Connecticut rides the ‘Laffer Curve’

Published 10:40 pm Thursday, February 12, 2015

 

As if we needed more evidence that “tax the rich” schemes backfire, the state of Connecticut is now begging its wealthy residents not to leave — and keeping a close watch on them if they stay.

“If you’re a billionaire living in Connecticut, chances are the tax department is keeping an eye on you,” the Associated Press reports. “In a state home to some of the richest Americans, tax officials go to some lengths to keep them — or, more accurately, keep the billions of dollars in revenue their income taxes generate.”

As Connecticut continues to raise its state income tax rates, it worries it will lose wealthy residents for more tax-friendly states.

“Two years ago, tax officials were alarmed that a super-rich hedge fund owner might leave and reduce the state’s income tax revenue,” AP explained. “They set up a meeting and urged the unidentified taxpayer to stay. The effort was partly successful, with the taxpayer leaving Connecticut but agreeing to keep the hedge fund here.”

Why are they so worried?



They raised taxes over several years, starting in 2011. And in 2014, federal tax breaks expired on upper incomes.

“In April 2014, super-rich taxpayers in Connecticut and elsewhere shielded their income through charitable donations or other means to avoid a tax hit following the expiration of federal tax cuts,” AP notes. “The result: Connecticut income tax revenue plunged by nearly $281 million, more than 14 percent, compared with the same month a year before.
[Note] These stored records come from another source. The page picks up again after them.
/-- The writes of a list change waves and vector files. -/
theorem State.makeWrites_only (s : State) (wi : Nat) (w : Wave) (l : List LongWrite) :
    { l.foldl (fun s p => s.makeWrite wi w p false) s with waves := s.waves, vfiles := s.vfiles } = s := by
  induction l generalizing s with
  | nil => rfl
  | cons p l ih =>
    have a := ih (s.makeWrite wi w p false)
    have b := s.makeWrite_only wi w p false
    rw [List.foldl_cons]
    generalize List.foldl (fun s p => s.makeWrite wi w p false) (s.makeWrite wi w p false) l = t at a ⊢
    rw [← a] at b
    exact b

/-- Draining a wave changes it and its vector file. -/
theorem State.drain_only (s : State) (wi : Nat) : { s.drain wi with waves := s.waves, vfiles := s.vfiles } = s := by
  unfold State.drain
  split
  · rfl
  · exact s.makeWrites_only wi _ _

@[simp] theorem State.drain_mem (s : State) (wi : Nat) : (s.drain wi).mem = s.mem := (congrArg State.mem (s.drain_only wi) :)
@[simp] theorem State.drain_accs (s : State) (wi : Nat) : (s.drain wi).accs = s.accs := (congrArg State.accs (s.drain_only wi) :)
@[simp] theorem State.drain_pois (s : State) (wi : Nat) : (s.drain wi).pois = s.pois := (congrArg State.pois (s.drain_only wi) :)
@[simp] theorem State.drain_blocks (s : State) (wi : Nat) : (s.drain wi).blocks = s.blocks := (congrArg State.blocks (s.drain_only wi) :)
@[simp] theorem State.drain_queues (s : State) (wi : Nat) : (s.drain wi).queues = s.queues := (congrArg State.queues (s.drain_only wi) :)

/-- A split that waits changes nothing else. -/
theorem State.hold_only (s : State) (wi si : Nat) : { s.hold wi si with waves := s.waves } = s := rfl
theorem State.stall_only (s : State) (wi si : Nat) : { s.stall wi si with waves := s.waves } = s := rfl

/-- The effects of a store beside memory: the latch and the notes of the block. -/
theorem State.stored_only (s : State) (w : Wave) (a : Word) (n : Nat) : { s.stored w a n with blocks := s.blocks } = s := by
  unfold State.stored State.noteStores
  split
  · split
    · split <;> rfl
    · rfl
  · rfl

@[simp] theorem State.stored_mem (s : State) (w : Wave) (a : Word) (n : Nat) : (s.stored w a n).mem = s.mem :=
  (congrArg State.mem (s.stored_only w a n) :)
@[simp] theorem State.stored_bars (s : State) (w : Wave) (a : Word) (n : Nat) : (s.stored w a n).bars = s.bars :=
  (congrArg State.bars (s.stored_only w a n) :)

/-! ### Stores into a barrier -/

/-- A store that reaches into no barrier in use spoils none. -/
theorem State.spoil_clear {s : State} {a n : Nat} (h : s.barsClear a n = true) : s.spoil a n = s := by
  simp [State.spoil, h]

/-- Then it writes its bytes and nothing else. -/
theorem State.storeN_clear {s : State} {a n : Nat} (v : Nat) (h : s.barsClear a n = true) : s.storeN a n v = s.writeN a n v := by
  simp [State.storeN, State.spoil_clear h]

/-- A spoiled barrier changes memory and the list of barriers. -/
theorem State.spoil_only (s : State) (a n : Nat) : { s.spoil a n with mem := s.mem, bars := s.bars } = s := by
  unfold State.spoil
  split <;> rfl

/-- It keeps the forms. -/
theorem State.spoil_stored {s : State} (a n : Nat) (h : s.Stored) : (s.spoil a n).Stored := by
  have fold (l : List (BarSide × Nat)) (d : Nat → Nat) {m : List Host.Cell} (h : Memory.wf m = true) :
      Memory.wf (l.foldl (fun m x => spoilBytes m (d x.2) x.1.key) m) = true := by
    induction l generalizing m with
    | nil => exact h
    | cons x l ih => exact ih (memWriteBytes_wf _ _ h)
  unfold State.spoil
  split
  · exact h
  · exact ⟨fold _ _ h.1, h.2⟩

/-- A store keeps the forms. -/
theorem State.storeN_stored {s : State} (a n v : Nat) (h : s.Stored) : (s.storeN a n v).Stored := Stored_writeN _ _ _ (State.spoil_stored _ _ h)

/-- Stopping the other half changes a wave. -/
theorem State.stopMate_only (s : State) (w : Wave) (b : Bool) : { s.stopMate w b with waves := s.waves } = s := by
  unfold State.stopMate; split <;> rfl

@[simp] theorem State.stopMate_mem (s : State) (w : Wave) (b : Bool) : (s.stopMate w b).mem = s.mem :=
  (congrArg State.mem (s.stopMate_only w b) :)
@[simp] theorem State.stopMate_accs (s : State) (w : Wave) (b : Bool) : (s.stopMate w b).accs = s.accs :=
  (congrArg State.accs (s.stopMate_only w b) :)

/-! ### Reports -/

/-- A fault record changes the records, the partition's ring and host memory. -/
theorem State.faultRecord_only (s : State) (p kind code cause sub queue info : Nat) (value : Word) (who : Nat) :
    { s.faultRecord p kind code cause sub queue info value who with
      records := s.records, parts := s.parts, mem := s.mem, pois := s.pois } = s := by
  unfold State.faultRecord
  dsimp only
  split
  · rfl
  · split <;> simp

/-- A fault record keeps the forms. -/
theorem State.faultRecord_stored {s : State} (p kind code cause sub queue info : Nat) (value : Word) (who : Nat) (h : s.Stored) :
    (s.faultRecord p kind code cause sub queue info value who).Stored := by
  unfold State.faultRecord
  dsimp only
  split
  · exact h
  · split
    · exact h
    · exact Stored_of_eq (State.updPart_mem _ _ _) (State.updPart_accs _ _ _) (Stored_writeBytes _ _ h)

/-- A queue fault changes queues, jobs, cores, copies, contexts and what a record changes. -/
theorem State.queueFault_only (s : State) (q code cause sub info : Nat) (value : Word) (who : Nat) (closed : Bool) :
    { s.queueFault q code cause sub info value who closed with
      queues := s.queues, jobs := s.jobs, cores := s.cores, copies := s.copies, ctxs := s.ctxs,
      records := s.records, parts := s.parts, mem := s.mem, pois := s.pois } = s := by
  have k (y : State) (a c : Nat) (hq : { y with queues := s.queues, jobs := s.jobs, cores := s.cores, copies := s.copies, ctxs := s.ctxs } = s) :
      { y.faultRecord a 2 code cause sub c info value who with
        queues := s.queues, jobs := s.jobs, cores := s.cores, copies := s.copies, ctxs := s.ctxs,
        records := s.records, parts := s.parts, mem := s.mem, pois := s.pois } = s := by
    have e := congrArg (fun z : State => { z with
      queues := s.queues, jobs := s.jobs, cores := s.cores, copies := s.copies, ctxs := s.ctxs,
      records := s.records, parts := s.parts, mem := s.mem, pois := s.pois }) (y.faultRecord_only a 2 code cause sub c info value who)
    have f := congrArg (fun z : State => { z with
      records := s.records, parts := s.parts, mem := s.mem, pois := s.pois }) hq
    exact Eq.trans e f
  exact k _ _ _ rfl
In the 2014 budget year, state income tax revenue was $8.7 billion, more than half the $16.4 billion in total revenue from taxes and fees.”

What’s going on here is something called the “Laffer Curve.” That curve, famously sketched onto a cocktail napkin at a dinner in Washington, D.C., in 1974, shows that raising tax rates doesn’t always mean raising tax revenues.

“At a tax rate of 0 percent, the government would collect no tax revenues, no matter how large the tax base,” Laffer himself explained recently. “Likewise, at a 100 percent tax rate, the government would also collect no revenues because no one would be willing to work for an after-tax wage of zero — there would be no tax base. Between these extremes, there are two tax rates that will collect the same amount of revenue: A high tax rate on a small tax base and a low rate on a large tax base.”

People change their behavior in response to tax policies. They can hire smart accountants to find tax shelters, they can move their income or even their domiciles, they can even choose to work less.

“When tax rates rise, all of the above avoidance measures come into play, plus outright tax evasion,” Laffer said.

And that’s what has Connecticut worried, and it’s what has them watching their wealthiest taxpayers — and asking them to stay.

But here’s a novel policy change Connecticut might consider — it could lower tax rates.

It works for Texas and other low-tax states. More than 1,000 people move to Texas every day. Many of them are even wealthy.